#### EXERCISE INSTRUCTIONS
The lines to reproduce from the material below are those from the one containing "(∀ x ∈ s.nt.notices, s.sounding" through the one containing "(¬sounds 4 → ¬sounds 3 → sounds", both included; write them out exactly and add nothing.

#### EXTRACTED ENTRIES
►

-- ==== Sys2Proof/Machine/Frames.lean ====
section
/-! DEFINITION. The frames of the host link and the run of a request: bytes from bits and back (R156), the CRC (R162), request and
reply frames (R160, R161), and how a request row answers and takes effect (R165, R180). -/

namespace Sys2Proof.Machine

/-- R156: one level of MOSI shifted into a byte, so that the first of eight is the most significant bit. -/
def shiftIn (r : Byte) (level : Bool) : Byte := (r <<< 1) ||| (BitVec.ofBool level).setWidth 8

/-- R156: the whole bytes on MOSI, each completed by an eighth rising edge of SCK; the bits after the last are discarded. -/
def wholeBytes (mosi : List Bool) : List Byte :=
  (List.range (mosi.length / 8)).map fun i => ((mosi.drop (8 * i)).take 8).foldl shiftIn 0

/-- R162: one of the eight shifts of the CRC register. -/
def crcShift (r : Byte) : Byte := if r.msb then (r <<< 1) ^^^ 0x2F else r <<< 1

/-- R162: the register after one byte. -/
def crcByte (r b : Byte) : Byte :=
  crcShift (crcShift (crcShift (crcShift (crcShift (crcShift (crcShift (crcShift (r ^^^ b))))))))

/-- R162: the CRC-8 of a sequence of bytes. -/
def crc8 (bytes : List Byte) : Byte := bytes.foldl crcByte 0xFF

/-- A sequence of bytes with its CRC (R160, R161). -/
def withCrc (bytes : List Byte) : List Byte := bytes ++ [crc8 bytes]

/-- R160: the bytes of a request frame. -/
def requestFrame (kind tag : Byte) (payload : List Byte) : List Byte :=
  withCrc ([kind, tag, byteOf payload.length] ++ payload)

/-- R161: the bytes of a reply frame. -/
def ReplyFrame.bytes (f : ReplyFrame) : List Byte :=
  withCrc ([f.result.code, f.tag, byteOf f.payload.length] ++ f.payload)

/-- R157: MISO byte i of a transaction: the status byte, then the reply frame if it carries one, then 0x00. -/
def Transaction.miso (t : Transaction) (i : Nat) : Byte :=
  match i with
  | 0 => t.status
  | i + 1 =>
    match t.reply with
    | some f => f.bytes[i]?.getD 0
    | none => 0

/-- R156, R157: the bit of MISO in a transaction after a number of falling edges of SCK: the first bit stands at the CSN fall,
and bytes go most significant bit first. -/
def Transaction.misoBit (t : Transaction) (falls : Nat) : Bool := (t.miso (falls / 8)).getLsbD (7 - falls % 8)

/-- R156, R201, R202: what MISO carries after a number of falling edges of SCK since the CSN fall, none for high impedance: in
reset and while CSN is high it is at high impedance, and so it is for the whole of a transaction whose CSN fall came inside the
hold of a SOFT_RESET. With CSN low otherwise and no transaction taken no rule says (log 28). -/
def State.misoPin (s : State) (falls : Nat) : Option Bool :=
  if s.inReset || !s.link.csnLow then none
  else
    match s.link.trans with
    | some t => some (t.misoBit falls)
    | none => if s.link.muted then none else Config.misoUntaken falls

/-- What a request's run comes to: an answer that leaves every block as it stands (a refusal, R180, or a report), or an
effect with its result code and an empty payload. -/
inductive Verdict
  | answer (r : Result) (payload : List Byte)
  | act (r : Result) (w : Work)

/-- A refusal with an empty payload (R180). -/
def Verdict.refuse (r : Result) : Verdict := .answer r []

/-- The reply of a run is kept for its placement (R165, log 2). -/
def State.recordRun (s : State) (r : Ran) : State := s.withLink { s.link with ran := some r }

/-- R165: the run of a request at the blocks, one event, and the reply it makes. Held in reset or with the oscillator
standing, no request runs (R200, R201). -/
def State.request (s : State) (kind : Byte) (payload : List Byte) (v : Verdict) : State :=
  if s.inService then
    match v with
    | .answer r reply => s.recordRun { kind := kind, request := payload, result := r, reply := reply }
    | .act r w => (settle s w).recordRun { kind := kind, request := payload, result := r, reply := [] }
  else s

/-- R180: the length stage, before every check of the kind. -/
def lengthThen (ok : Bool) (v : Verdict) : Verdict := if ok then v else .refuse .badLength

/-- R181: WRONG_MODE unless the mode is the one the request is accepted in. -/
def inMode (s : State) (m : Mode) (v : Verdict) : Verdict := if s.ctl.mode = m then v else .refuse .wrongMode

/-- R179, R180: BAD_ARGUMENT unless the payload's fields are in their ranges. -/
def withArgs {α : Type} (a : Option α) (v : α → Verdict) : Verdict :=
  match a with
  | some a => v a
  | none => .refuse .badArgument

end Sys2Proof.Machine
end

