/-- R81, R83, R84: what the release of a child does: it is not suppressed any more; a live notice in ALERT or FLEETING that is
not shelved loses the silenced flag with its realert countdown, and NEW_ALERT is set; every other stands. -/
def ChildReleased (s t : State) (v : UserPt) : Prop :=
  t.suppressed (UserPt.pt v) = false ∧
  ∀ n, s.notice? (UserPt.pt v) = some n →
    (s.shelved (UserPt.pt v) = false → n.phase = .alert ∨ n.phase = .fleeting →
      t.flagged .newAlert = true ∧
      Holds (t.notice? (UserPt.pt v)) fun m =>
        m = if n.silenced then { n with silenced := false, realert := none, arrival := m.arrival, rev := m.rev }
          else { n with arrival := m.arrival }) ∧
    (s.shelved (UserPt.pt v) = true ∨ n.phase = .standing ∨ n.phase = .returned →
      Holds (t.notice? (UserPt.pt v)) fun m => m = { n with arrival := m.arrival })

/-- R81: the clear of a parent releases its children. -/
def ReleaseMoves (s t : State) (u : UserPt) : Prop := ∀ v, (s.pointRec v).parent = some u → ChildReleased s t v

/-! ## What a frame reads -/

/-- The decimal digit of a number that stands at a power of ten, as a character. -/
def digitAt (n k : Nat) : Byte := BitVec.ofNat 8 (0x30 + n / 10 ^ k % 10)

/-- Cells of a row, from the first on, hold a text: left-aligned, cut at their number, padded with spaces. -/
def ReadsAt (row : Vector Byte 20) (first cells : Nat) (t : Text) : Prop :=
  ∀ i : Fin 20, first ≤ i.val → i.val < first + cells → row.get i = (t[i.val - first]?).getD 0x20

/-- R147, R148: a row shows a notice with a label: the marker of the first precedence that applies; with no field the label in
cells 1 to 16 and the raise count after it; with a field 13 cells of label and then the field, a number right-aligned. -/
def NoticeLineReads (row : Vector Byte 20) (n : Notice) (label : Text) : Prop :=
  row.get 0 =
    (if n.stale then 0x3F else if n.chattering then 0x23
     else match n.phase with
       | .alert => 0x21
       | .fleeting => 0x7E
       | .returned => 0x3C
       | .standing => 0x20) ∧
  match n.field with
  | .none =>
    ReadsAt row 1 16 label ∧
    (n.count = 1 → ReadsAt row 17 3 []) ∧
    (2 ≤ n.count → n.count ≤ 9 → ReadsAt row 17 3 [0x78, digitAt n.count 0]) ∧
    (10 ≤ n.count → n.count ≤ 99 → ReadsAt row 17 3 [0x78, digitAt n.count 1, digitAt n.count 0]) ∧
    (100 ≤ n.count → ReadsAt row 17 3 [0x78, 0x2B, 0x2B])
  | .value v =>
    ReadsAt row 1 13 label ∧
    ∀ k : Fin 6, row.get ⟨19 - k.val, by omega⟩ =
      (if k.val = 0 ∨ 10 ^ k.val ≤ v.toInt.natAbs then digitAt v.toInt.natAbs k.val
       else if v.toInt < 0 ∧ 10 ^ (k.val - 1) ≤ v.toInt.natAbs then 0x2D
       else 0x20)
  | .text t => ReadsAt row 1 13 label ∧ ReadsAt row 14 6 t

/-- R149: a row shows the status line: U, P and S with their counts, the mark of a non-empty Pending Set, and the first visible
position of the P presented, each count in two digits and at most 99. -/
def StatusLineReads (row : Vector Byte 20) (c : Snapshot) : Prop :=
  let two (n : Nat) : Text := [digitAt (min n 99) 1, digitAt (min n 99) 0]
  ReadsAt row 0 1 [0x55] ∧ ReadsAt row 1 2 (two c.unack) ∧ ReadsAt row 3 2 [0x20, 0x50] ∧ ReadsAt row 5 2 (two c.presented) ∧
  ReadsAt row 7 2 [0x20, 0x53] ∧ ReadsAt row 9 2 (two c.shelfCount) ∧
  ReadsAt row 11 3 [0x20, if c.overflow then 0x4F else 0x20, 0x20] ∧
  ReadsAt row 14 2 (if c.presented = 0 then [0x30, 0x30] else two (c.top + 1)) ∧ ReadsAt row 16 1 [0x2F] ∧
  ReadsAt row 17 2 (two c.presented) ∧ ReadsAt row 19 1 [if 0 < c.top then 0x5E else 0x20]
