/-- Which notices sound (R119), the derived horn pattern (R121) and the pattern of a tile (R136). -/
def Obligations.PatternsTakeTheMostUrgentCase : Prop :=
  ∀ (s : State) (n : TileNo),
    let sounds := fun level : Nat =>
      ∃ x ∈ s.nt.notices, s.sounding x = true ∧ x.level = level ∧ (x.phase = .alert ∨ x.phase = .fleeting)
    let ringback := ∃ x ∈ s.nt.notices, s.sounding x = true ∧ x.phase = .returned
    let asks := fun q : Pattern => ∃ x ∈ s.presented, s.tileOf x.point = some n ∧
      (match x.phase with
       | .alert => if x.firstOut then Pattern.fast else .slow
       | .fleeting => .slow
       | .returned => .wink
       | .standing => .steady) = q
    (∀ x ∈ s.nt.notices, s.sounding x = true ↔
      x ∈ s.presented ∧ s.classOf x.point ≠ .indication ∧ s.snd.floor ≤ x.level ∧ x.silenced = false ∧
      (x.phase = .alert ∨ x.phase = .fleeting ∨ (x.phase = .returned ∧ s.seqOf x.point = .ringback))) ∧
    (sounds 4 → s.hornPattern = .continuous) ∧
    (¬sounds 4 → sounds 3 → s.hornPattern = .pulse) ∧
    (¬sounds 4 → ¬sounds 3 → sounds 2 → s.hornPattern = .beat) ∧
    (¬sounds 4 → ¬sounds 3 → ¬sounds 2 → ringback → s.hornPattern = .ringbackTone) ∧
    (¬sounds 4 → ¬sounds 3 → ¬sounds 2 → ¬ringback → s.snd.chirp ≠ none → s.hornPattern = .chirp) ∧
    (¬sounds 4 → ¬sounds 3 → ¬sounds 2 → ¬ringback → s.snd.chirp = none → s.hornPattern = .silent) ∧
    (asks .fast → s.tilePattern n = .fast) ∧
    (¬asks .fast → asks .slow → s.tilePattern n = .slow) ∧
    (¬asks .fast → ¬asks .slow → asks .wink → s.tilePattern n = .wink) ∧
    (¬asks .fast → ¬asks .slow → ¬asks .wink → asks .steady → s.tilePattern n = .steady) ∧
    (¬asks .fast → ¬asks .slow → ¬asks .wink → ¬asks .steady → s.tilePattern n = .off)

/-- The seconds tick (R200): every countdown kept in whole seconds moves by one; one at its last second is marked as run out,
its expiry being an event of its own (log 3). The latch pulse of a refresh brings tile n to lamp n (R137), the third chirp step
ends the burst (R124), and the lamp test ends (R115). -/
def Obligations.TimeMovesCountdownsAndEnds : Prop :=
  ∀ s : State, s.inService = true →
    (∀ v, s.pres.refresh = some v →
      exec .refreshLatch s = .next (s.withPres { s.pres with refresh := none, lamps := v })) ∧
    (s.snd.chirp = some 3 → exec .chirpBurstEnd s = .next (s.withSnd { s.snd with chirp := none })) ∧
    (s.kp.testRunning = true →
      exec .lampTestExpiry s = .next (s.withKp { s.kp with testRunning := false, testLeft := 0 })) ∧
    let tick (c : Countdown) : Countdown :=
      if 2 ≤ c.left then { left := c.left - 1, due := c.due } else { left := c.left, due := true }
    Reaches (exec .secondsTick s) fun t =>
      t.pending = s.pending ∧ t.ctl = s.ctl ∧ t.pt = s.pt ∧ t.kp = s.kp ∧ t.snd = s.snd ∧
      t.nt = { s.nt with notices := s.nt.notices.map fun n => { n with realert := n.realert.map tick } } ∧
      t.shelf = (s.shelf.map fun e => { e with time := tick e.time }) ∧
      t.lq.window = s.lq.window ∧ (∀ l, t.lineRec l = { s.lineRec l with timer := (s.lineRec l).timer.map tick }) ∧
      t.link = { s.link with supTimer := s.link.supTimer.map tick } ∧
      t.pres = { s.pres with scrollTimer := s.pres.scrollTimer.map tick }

◄
►

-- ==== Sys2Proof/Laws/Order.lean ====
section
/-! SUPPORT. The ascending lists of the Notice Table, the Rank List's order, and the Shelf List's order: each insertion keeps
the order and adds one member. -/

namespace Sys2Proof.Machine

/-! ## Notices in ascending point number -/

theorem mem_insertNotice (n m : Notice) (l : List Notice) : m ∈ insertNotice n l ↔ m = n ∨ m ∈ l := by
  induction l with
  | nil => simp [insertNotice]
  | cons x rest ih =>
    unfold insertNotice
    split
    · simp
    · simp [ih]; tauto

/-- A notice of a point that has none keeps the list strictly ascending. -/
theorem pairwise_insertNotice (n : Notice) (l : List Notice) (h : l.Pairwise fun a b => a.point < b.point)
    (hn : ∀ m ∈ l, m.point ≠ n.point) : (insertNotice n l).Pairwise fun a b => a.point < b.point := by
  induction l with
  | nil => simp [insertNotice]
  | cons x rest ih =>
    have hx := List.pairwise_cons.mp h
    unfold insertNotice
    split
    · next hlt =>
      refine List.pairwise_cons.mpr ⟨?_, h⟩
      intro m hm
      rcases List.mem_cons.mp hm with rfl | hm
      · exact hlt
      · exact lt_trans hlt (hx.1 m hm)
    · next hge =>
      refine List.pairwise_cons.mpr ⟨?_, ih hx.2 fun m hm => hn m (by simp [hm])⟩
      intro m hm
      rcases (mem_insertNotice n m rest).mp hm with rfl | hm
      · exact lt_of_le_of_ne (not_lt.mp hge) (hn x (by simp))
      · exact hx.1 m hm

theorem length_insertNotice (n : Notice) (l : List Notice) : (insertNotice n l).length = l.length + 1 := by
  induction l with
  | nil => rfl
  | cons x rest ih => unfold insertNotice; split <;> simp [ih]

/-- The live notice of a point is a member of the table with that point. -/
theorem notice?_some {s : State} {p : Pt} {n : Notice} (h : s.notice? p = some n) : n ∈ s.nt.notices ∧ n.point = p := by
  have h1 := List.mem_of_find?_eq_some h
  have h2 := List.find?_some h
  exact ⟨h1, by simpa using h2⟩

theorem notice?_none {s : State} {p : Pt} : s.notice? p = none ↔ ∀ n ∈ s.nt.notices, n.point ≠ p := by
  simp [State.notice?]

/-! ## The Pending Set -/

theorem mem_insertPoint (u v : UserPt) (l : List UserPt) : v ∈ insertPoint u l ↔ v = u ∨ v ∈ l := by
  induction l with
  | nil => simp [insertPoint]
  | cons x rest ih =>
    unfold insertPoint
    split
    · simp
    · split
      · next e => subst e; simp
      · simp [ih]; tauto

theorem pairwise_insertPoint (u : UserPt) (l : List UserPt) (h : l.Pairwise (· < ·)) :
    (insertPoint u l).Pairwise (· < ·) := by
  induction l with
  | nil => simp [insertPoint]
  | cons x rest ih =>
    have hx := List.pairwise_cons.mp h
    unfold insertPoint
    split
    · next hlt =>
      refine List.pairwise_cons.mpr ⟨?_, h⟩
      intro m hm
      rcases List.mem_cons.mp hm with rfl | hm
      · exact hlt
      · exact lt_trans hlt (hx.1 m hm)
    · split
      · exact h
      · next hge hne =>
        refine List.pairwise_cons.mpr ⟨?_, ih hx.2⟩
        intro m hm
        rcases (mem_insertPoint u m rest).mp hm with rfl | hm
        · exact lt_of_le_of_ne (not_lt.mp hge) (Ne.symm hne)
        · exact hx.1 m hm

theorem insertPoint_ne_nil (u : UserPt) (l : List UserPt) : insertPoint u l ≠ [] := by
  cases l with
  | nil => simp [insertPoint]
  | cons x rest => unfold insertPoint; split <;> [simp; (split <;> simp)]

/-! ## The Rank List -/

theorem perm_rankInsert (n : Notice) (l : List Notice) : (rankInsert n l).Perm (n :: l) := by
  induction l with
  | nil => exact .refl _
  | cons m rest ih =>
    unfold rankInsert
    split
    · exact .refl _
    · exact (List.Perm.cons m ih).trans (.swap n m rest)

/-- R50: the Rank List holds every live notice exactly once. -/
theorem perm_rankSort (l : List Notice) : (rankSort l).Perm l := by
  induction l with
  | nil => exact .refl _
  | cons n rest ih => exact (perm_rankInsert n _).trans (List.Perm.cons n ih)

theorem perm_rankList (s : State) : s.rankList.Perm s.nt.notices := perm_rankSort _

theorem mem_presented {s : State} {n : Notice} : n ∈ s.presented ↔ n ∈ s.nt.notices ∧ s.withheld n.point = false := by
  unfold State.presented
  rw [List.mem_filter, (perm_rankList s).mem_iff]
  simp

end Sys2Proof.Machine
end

◄

#### RESULT OF THE EXERCISE
    (∀ x ∈ s.nt.notices, s.sounding x = true ↔
      x ∈ s.presented ∧ s.classOf x.point ≠ .indication ∧ s.snd.floor ≤ x.level ∧ x.silenced = false ∧
      (x.phase = .alert ∨ x.phase = .fleeting ∨ (x.phase = .returned ∧ s.seqOf x.point = .ringback))) ∧
    (sounds 4 → s.hornPattern = .continuous) ∧
    (¬sounds 4 → sounds 3 → s.hornPattern = .pulse) ∧
    (¬sounds 4 → ¬sounds 3 → sounds 2 → s.hornPattern = .beat) ∧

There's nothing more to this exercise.